Gyanbachi Mekh "ग्यानबाची मेख ” (2009) Collection of Essays – A wide range of subjects covered from environment to education and tourism to social welfare.
Translated Shri Radha "श्री राधा” (2008) – A Poetry of Ramakant Rath into Marathi
Swatahteel Awakash "स्वताहातील अवकाश" (2006) – A Marathi poetry collection, published by Granthali, Mumbai, September 2006. These contemporary poems deal with every dimension of the world from terrorism to technology and environment to economic issues. He received the Maharashtra government's "Sayaji rao Gaikwad" award for best poetry for this collection, in the year 2007.
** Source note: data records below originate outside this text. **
-- ==== Sys2Proof/Laws/Stream.lean ====
section
/-! SUPPORT. The counter block and the CTR stream: what the stream gives when every request is answered, what it can
give at all, and the keystream as a function. -/

namespace Sys2Proof.Machine

/-! ### The counter block -/

/-- The bits of a counter block whose counter field is set: 31 to 0 are the counter's, the rest as before. -/
theorem getLsbD_setCtr (cb : Block) (c : Word) (i : Nat) :
    (setCtr cb c).getLsbD i = if i < 32 then c.getLsbD i else cb.getLsbD i := by
  have h := BitVec.getLsbD_append (x := cb.extractLsb' 32 96) (y := c) (i := i)
  refine Eq.trans h ?_
  by_cases hi : i < 32
  · simp [hi]
  · have h' : 32 + (i - 32) = i := by omega
    by_cases h128 : i - 32 < 96
    · simp [hi, h', h128]
    · simp [hi, h128, BitVec.getLsbD_of_ge cb i (by omega)]

@[simp] theorem cbPrefix_setCtr (cb : Block) (c : Word) : cbPrefix (setCtr cb c) = cbPrefix cb := by
  apply BitVec.eq_of_getLsbD_eq
  intro i hi
  simp [cbPrefix, getLsbD_setCtr]

@[simp] theorem cbCtr_setCtr (cb : Block) (c : Word) : cbCtr (setCtr cb c) = c := by
  apply BitVec.eq_of_getLsbD_eq
  intro i hi
  simp [cbCtr, getLsbD_setCtr, hi]

/-- A counter block is its prefix and its counter field. -/
theorem setCtr_cbCtr (cb : Block) : setCtr cb (cbCtr cb) = cb := by
  apply BitVec.eq_of_getLsbD_eq
  intro i hi
  simp only [getLsbD_setCtr, cbCtr]
  split
  · next h => simp [h]
  · rfl

@[simp] theorem setCtr_setCtr (cb : Block) (c d : Word) : setCtr (setCtr cb c) d = setCtr cb d := by
  apply BitVec.eq_of_getLsbD_eq
  intro i hi
  simp only [getLsbD_setCtr]
  split <;> rfl

@[simp] theorem incBy_zero (cb : Block) : incBy cb 0 = cb := by simp [incBy, setCtr_cbCtr]

theorem incBy_incCb (cb : Block) (n : Nat) : incBy (incCb cb) n = incBy cb (n + 1) := by
  have h : cbCtr cb + 1#32 + BitVec.ofNat 32 n = cbCtr cb + BitVec.ofNat 32 (n + 1) := by
    rw [BitVec.ofNat_add, BitVec.add_assoc, BitVec.add_comm 1#32]
  unfold incBy incCb
  rw [cbCtr_setCtr, setCtr_setCtr]
  exact congrArg (setCtr cb) h

@[simp] theorem counterBlocks_zero (cb : Block) : counterBlocks cb 0 = [] := rfl

theorem counterBlocks_succ (cb : Block) (n : Nat) : counterBlocks cb (n + 1) = cb :: counterBlocks (incCb cb) n := by
  have h : ∀ k, (incBy cb ∘ Nat.succ) k = incBy (incCb cb) k := fun k => by rw [incBy_incCb]; rfl
  unfold counterBlocks
  rw [List.range_succ_eq_map, List.map_cons, List.map_map, incBy_zero, funext h]

@[simp] theorem length_counterBlocks (cb : Block) (n : Nat) : (counterBlocks cb n).length = n := by simp [counterBlocks]

@[simp] theorem keystream_zero (key cb : Block) : keystream key cb 0 = [] := rfl

theorem keystream_succ (key cb : Block) (n : Nat) :
    keystream key cb (n + 1) = toBytes 16 (Config.E key cb) ++ keystream key (incCb cb) n := by
  simp [keystream, counterBlocks_succ]

@[simp] theorem length_keystream (key cb : Block) (n : Nat) : (keystream key cb n).length = 16 * n := by
  induction n generalizing cb with
  | zero => rfl
  | succ n ih => rw [keystream_succ]; simp [ih]; omega

theorem le_blockCount (n : Nat) : n ≤ 16 * blockCount n := by simp only [blockCount]; omega

@[simp] theorem length_ctrOf (key cb : Block) (x : List Byte) : (ctrOf key cb x).length = x.length := by
  have := le_blockCount x.length
  simp [ctrOf]
  omega

/-! ### The stream -/

@[simp] theorem PrimPort.afterBlocks_zero (p : PrimPort) (key cb : Block) : p.afterBlocks key cb 0 = p := by
  simp [PrimPort.afterBlocks]

theorem PrimPort.afterBlocks_succ (p : PrimPort) (key cb : Block) (n : Nat) :
    (p.after (.block key cb)).afterBlocks key (incCb cb) n = p.afterBlocks key cb (n + 1) := by
  simp [PrimPort.afterBlocks, PrimPort.after, counterBlocks_succ, List.drop_tail, Nat.add_comm, Nat.add_left_comm]

/-- The last keystream block of `n`, if there is one (R164). -/
def lastBlock (key cb : Block) (n : Nat) : Option Block :=
  if n = 0 then none else some (Config.E key (incBy cb (n - 1)))

theorem lastBlock_succ (key cb : Block) (n : Nat) :
    some ((lastBlock key (incCb cb) n).getD (Config.E key cb)) = lastBlock key cb (n + 1) := by
  cases n with
  | zero => simp [lastBlock]
  | succ n => simp [lastBlock, incBy_incCb]

/-- The block loop when it ends: its output, its counter block, its last keystream block and the requests it made. -/
theorem ctrBlocks_done {key : Block} {n : Nat} {cb : Block} {x : List Byte} {p : PrimPort} {y : List Byte} {cb' : Block}
    {ks : Option Block} {q : PrimPort} (h : ctrBlocks key n cb x p = .done y cb' ks q) :
    y = xorBytes x (keystream key cb n) ∧ cb' = incBy cb n ∧ ks = lastBlock key cb n ∧ q = p.afterBlocks key cb n := by
  induction n generalizing cb x p y cb' ks q with
  | zero =>
    simp only [ctrBlocks, StreamResult.done.injEq] at h
    obtain ⟨rfl, rfl, rfl, rfl⟩ := h
    simp [lastBlock, xorBytes]
  | succ n ih =>
    simp only [ctrBlocks] at h
    rcases p.requestBlock_cases key cb with ⟨_, hr⟩ | ⟨_, hr⟩ | ⟨_, hr⟩ <;> simp only [hr] at h
    · cases hb : ctrBlocks key n (incCb cb) (x.drop 16) (p.after (.block key cb)) with
      | failed e r p2 => simp [hb] at h
      | done y1 cb1 ks1 p1 =>
        obtain ⟨hy, hc, hk, hq⟩ := ih hb
        simp only [hb, StreamResult.done.injEq] at h
        obtain ⟨rfl, rfl, rfl, rfl⟩ := h
        refine ⟨?_, by rw [hc, incBy_incCb], by rw [hk, lastBlock_succ], by rw [hq, PrimPort.afterBlocks_succ]⟩
        rw [keystream_succ, hy]
        by_cases hx : x.length ≤ 16
        · rw [List.drop_eq_nil_of_le hx, List.take_of_length_le hx, xorBytes_nil_left, List.append_nil,
            xorBytes_append_right _ (by simpa using hx)]
        · conv_rhs => rw [← List.take_append_drop 16 x]
          rw [xorBytes_append (by simp; omega)]
    · cases h
    · cases h

/-- The block loop when a request fails: the code is one of the two primitive codes, and the requests before it were
answered (R176). -/
theorem ctrBlocks_failed {key : Block} {n : Nat} {cb : Block} {x : List Byte} {p : PrimPort} {e : ErrCode} {r : Residue}
    {q : PrimPort} (h : ctrBlocks key n cb x p = .failed e r q) :
    (e = .primitiveError ∨ e = .primitiveTimeout) ∧ ∃ j, j < n ∧ q = p.afterBlocks key cb (j + 1) := by
  induction n generalizing cb x p e r q with
  | zero => cases h
  | succ n ih =>
    simp only [ctrBlocks] at h
    rcases p.requestBlock_cases key cb with ⟨_, hr⟩ | ⟨_, hr⟩ | ⟨_, hr⟩ <;> simp only [hr] at h
    · cases hb : ctrBlocks key n (incCb cb) (x.drop 16) (p.after (.block key cb)) with
      | done y1 cb1 ks1 p1 => simp [hb] at h
      | failed e1 r1 p1 =>
        obtain ⟨he, j, hj, hq⟩ := ih hb
        simp only [hb, StreamResult.failed.injEq] at h
        obtain ⟨rfl, rfl, rfl⟩ := h
        exact ⟨he, j + 1, by omega, by rw [hq, PrimPort.afterBlocks_succ]⟩
    · cases h
      exact ⟨.inl rfl, 0, by omega, by rw [← PrimPort.afterBlocks_succ, PrimPort.afterBlocks_zero]⟩
    · cases h
      exact ⟨.inr rfl, 0, by omega, by rw [← PrimPort.afterBlocks_succ, PrimPort.afterBlocks_zero]⟩

/-- The block loop when request `j` is the first that fails: its code, its residue, and no request after it (R176). -/
theorem ctrBlocks_of_failsAt {key : Block} {n j : Nat} {cb : Block} {y : List Byte} {p : PrimPort} {x : Reply}
    (hj : j < n) (h : p.failsAt j x) :
    ctrBlocks key n cb y p =
      .failed (pollAnswer Config.retryBudget x.samples).code ⟨x.residue, p.draws + j⟩ (p.afterBlocks key cb (j + 1)) := by
  induction n generalizing j cb y p with
  | zero => omega
  | succ n ih =>
    cases j with
    | zero =>
      obtain ⟨ha, hne, hr⟩ := PrimPort.answer_of_failsAt_zero h
      rw [← ha, ← PrimPort.afterBlocks_succ, PrimPort.afterBlocks_zero]
      unfold ctrBlocks PrimPort.requestBlock
      cases hp : p.answer
      · exact absurd hp hne
      · simp [hr]
      · simp [hr]
    | succ j =>
      obtain ⟨ha, hn⟩ := PrimPort.answer_of_failsAt_succ h
      have := ih (j := j) (cb := incCb cb) (y := y.drop 16) (by omega) (hn (.block key cb))
      have hd : (p.after (.block key cb)).draws + j = p.draws + (j + 1) := by simp only [PrimPort.after]; omega
      rw [PrimPort.afterBlocks_succ, hd] at this
      simp only [ctrBlocks, PrimPort.requestBlock, ha, this]

/-- The block loop ends when every request is answered `ok`. -/
theorem ctrBlocks_of_okFor {key : Block} {n : Nat} {cb : Block} {x : List Byte} {p : PrimPort} (h : p.okFor n) :
    ctrBlocks key n cb x p =
      .done (xorBytes x (keystream key cb n)) (incBy cb n) (lastBlock key cb n) (p.afterBlocks key cb n) := by
  have hd : ∃ y cb' ks q, ctrBlocks key n cb x p = .done y cb' ks q := by
    induction n generalizing cb x p with
    | zero => exact ⟨_, _, _, _, rfl⟩
    | succ n ih =>
      obtain ⟨ha, hn⟩ := PrimPort.answer_of_okFor h
      obtain ⟨y, cb', ks, q, hb⟩ := ih (cb := incCb cb) (x := x.drop 16) (hn (.block key cb))
      simp [ctrBlocks, PrimPort.requestBlock, ha, hb]
  obtain ⟨y, cb', ks, q, hd⟩ := hd
  obtain ⟨rfl, rfl, rfl, rfl⟩ := ctrBlocks_done hd
  exact hd

/-- The stream when it ends (R164, R165). -/
theorem ctrStream_done {key cb : Block} {x : List Byte} {p : PrimPort} {y : List Byte} {cb' : Block} {ks : Option Block}
    {q : PrimPort} (h : ctrStream key cb x p = .done y cb' ks q) :
    y = ctrOf key cb x ∧ cb' = incBy cb (blockCount x.length) ∧ ks = lastBlock key cb (blockCount x.length) ∧
      q = p.afterBlocks key cb (blockCount x.length) :=
  ctrBlocks_done h

/-- The stream ends when every request is answered `ok`. -/
theorem ctrStream_of_okFor {key cb : Block} {x : List Byte} {p : PrimPort} (h : p.okFor (blockCount x.length)) :
    ctrStream key cb x p = .done (ctrOf key cb x) (incBy cb (blockCount x.length))
      (lastBlock key cb (blockCount x.length)) (p.afterBlocks key cb (blockCount x.length)) :=
  ctrBlocks_of_okFor h

/-- `CTRSTREAM` when request `j` is the first that fails. -/
theorem ctrStream_of_failsAt {key cb : Block} {y : List Byte} {p : PrimPort} {j : Nat} {x : Reply}
    (hj : j < blockCount y.length) (h : p.failsAt j x) :
    ctrStream key cb y p =
      .failed (pollAnswer Config.retryBudget x.samples).code ⟨x.residue, p.draws + j⟩ (p.afterBlocks key cb (j + 1)) :=
  ctrBlocks_of_failsAt hj h

/-- The slot the machine writes after a stream is the slot the statements name. -/
theorem Slot.advance_eq (x : Slot) (cb : Block) (n : Nat) :
    x.advance (incBy cb (blockCount n)) (lastBlock x.encKey cb (blockCount n)) = x.afterCtr cb n := by
  have : blockCount n = 0 ↔ n = 0 := by simp only [blockCount]; omega
  by_cases h : n = 0
  · subst h
    rfl
  · simp [Slot.advance, Slot.afterCtr, lastBlock, this, h]

end Sys2Proof.Machine
end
Russia Navya Dishanche Amantran "रशिया – नव्या दिशांचे आमंत्रण"(2006) – A book that examines Russia after 1985 and showcases the changes and growth of the country. It is based on the author's first-hand experiences in Russia during 1992–95.
Rastach Vegala Dharala "रस्ताच वेगळा धरला” (2005) – A collection of poetry in Marathi dealing with social, political and international issues like poverty, peace, corruption, etc.
Manoos Ani Mukkam "माणूस आणि मुक्काम" (2004) – A book of essays on Delhi, Japan, Mauritius and Damascus centring on people, places and experience.
Door Rahila Gaon "दूर राहिला गाव" (2000) – An epic poem that stretches over 250 stanzas in rhyme. A faraway soul remembers the bygone years spent in his idyllic village. The poem is both romantic and melancholic, and focusses on the theme of nostalgia. It is, however, a very modern poem in terms of expression, style and contents.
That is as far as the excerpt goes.